The master validation plan also indicates how to deal with any deviation and the time interval permitted between each validation.
Equipment & Systems Validation: A sequence of steps is involved in the validation of a equipment or system. Traditionally these steps are identified as design qualification (DQ), installation qualification (IQ), operational qualification (OQ), and performance qualification (PQ).
1. Design qualification (DQ): Design qualification is necessary when planning and choosing a new equipment or systems to ensure that components selected will have adequate capacity to function for the intended purpose, and will adequately serve the operations or functions of another piece of equipment or operation.
2. Installation qualification (IQ): Installation qualification ascertains that all of the unit components are installed as per specifications and according to the design drawings. It provides a construction verification in that the established specifications have been complied with. This also involves instrument connections. The IQ ensures the suitability of the completed system.
3. Operational qualification: operational qualification verifies the capability of the equipment to perform satisfactorily within operational limits. The goal of the OQ is to evaluate the limits of control within which the validated system is expected to perform and obtain information to evaluate changes to operation. Alarm conditions for utilities such as low steam pressure or instrument air; differential pressure limits; high or low, are a few examples of events that should be confirmed as functioning correctly.
4. Performance qualification: the purpose of the PQ is to provide rigorous testing to demonstrate the effectiveness and reproducibility of the total integrated process. This results in a documentation of the systems consistent performance as designed and operated. All the acceptance criteria are to be met under the worst-case process conditions. Failures should be identified and corrected and tests should be rerun to confirm the elimination of their causes.
After the intensive monitoring phase has been successfully completed, the system should undergo a long term evaluation, for perhaps a year or more. It is considered qualified or validated, based upon the data from the first monitoring phase, but due to time dependent effects, including the variables, long term evaluation is appropriate before a system is considered validated.
Process validation: A process is a series of interrelated functions and activities using a variety of specified actions and equipment which is designed to produce a defined result.
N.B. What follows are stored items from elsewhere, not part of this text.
-- ==== Sys2Proof/Machine/Flags.lean ====
section
/-! DEFINITION. The sticky flags of a port, its attention output and its flow-control output
(spec/08_master_ports_frames_and_request_queues.md, spec/09_flags_attention_and_table_views.md). -/

namespace Sys2Proof.Machine

/-- The sixteen sticky flags (R160, R161). -/
inductive Flag where
  | syncChange | syncLost | toothError | phaseError
  | mergeExcluded | contribExpired | peerExpired | pulseDropped
  | pulseCut | pulseClipped | driverFault | cylIsolated
  | serviceDone | planChange | queueOverflow | badFrame
deriving DecidableEq, Repr

/-- The bit of a flag in the flag word (R160). -/
def Flag.bitNumber : Flag → Nat
  | .syncChange => 0 | .syncLost => 1 | .toothError => 2 | .phaseError => 3
  | .mergeExcluded => 4 | .contribExpired => 5 | .peerExpired => 6 | .pulseDropped => 7
  | .pulseCut => 8 | .pulseClipped => 9 | .driverFault => 10 | .cylIsolated => 11
  | .serviceDone => 12 | .planChange => 13 | .queueOverflow => 14 | .badFrame => 15

/-- The flag word with only this flag set. -/
def Flag.word (f : Flag) : BitVec 16 := 1#16 <<< f.bitNumber

/-- ATTN_N is asserted while at least one flag is set whose bit in the attention mask is 1 (R165). -/
def attention (flags mask : BitVec 16) : Bool := decide (flags &&& mask ≠ 0)

/-- The port with a new flag word; ATTN_N follows at once (R165). -/
def PortState.withFlags (q : PortState) (w : BitVec 16) : PortState :=
  { q with flags := w, attn := attention w q.mask }

/-- The port with one flag set (R161). -/
def PortState.raise (q : PortState) (f : Flag) : PortState := q.withFlags (q.flags ||| f.word)

/-- A flag of port `p` is set (R161, R162). -/
def State.raise (s : State) (p : Port) (f : Flag) : State := s.setPort p ((s.port p).raise f)

/-- A flag is set on both ports. -/
def State.raiseBoth (s : State) (f : Flag) : State := (s.raise .a f).raise .b f

/-- A flag is set on port `p` if `on`. -/
def State.raiseIf (s : State) (on : Bool) (p : Port) (f : Flag) : State := if on then s.raise p f else s

/-- A flag is set on both ports if `on`. -/
def State.raiseBothIf (s : State) (on : Bool) (f : Flag) : State := if on then s.raiseBoth f else s

/-- A flag is set on the port of origin of each of the pulses (R98). -/
def State.raiseOrigins (s : State) (f : Flag) (ps : List ArmedPulse) : State :=
  ps.foldl (fun s p => s.raise p.merged.port f) s

/-- HOLD_N after an append (R150): asserted at or above the halt level. -/
def PortState.holdAfterAppend (q : PortState) : PortState :=
  if q.halt ≤ q.commands.length then { q with hold := true } else q

/-- HOLD_N after a taking or a discard (R150): released at or below the resume level. -/
def PortState.holdAfterRemoval (q : PortState) : PortState :=
  if q.commands.length ≤ q.resume then { q with hold := false } else q

end Sys2Proof.Machine
end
To validate the reproducibility and consistency of a process, the full defined process is carried out using validated equipment.
Types of process Validation: Depending on when it is performed in relation to production, validation can be prospective, concurrent and retrospective.
1. Prospective Validation: It is normally applied to all processes and it must be performed before the firm introduces an entirely new product or when there is a change in the manufacturing process that may affect the product’s characteristics.
2. Retrospective Validation: It is normally applied to the systems or processes which are functioning well and consistently producing good products, already in distribution but such systems or processes have not previously been validated. Such type validation may be achieved by the review of historical manufacturing and testing data.
3. Concurrent Validation: May be appropriate for drug products that are produced frequently, only a limited number of batches have been produced, or when batches are produced by a validated process that has been modified. Concurrent validation may also be appropriated where the processes have been satisfactory and may have been retrospectively validated, but without documentation.
Revalidation: Revalidation is needed to ensure that changes in the process and or in the process environment, whether intentional or intentional, do not adversely affect process characteristics and product quality.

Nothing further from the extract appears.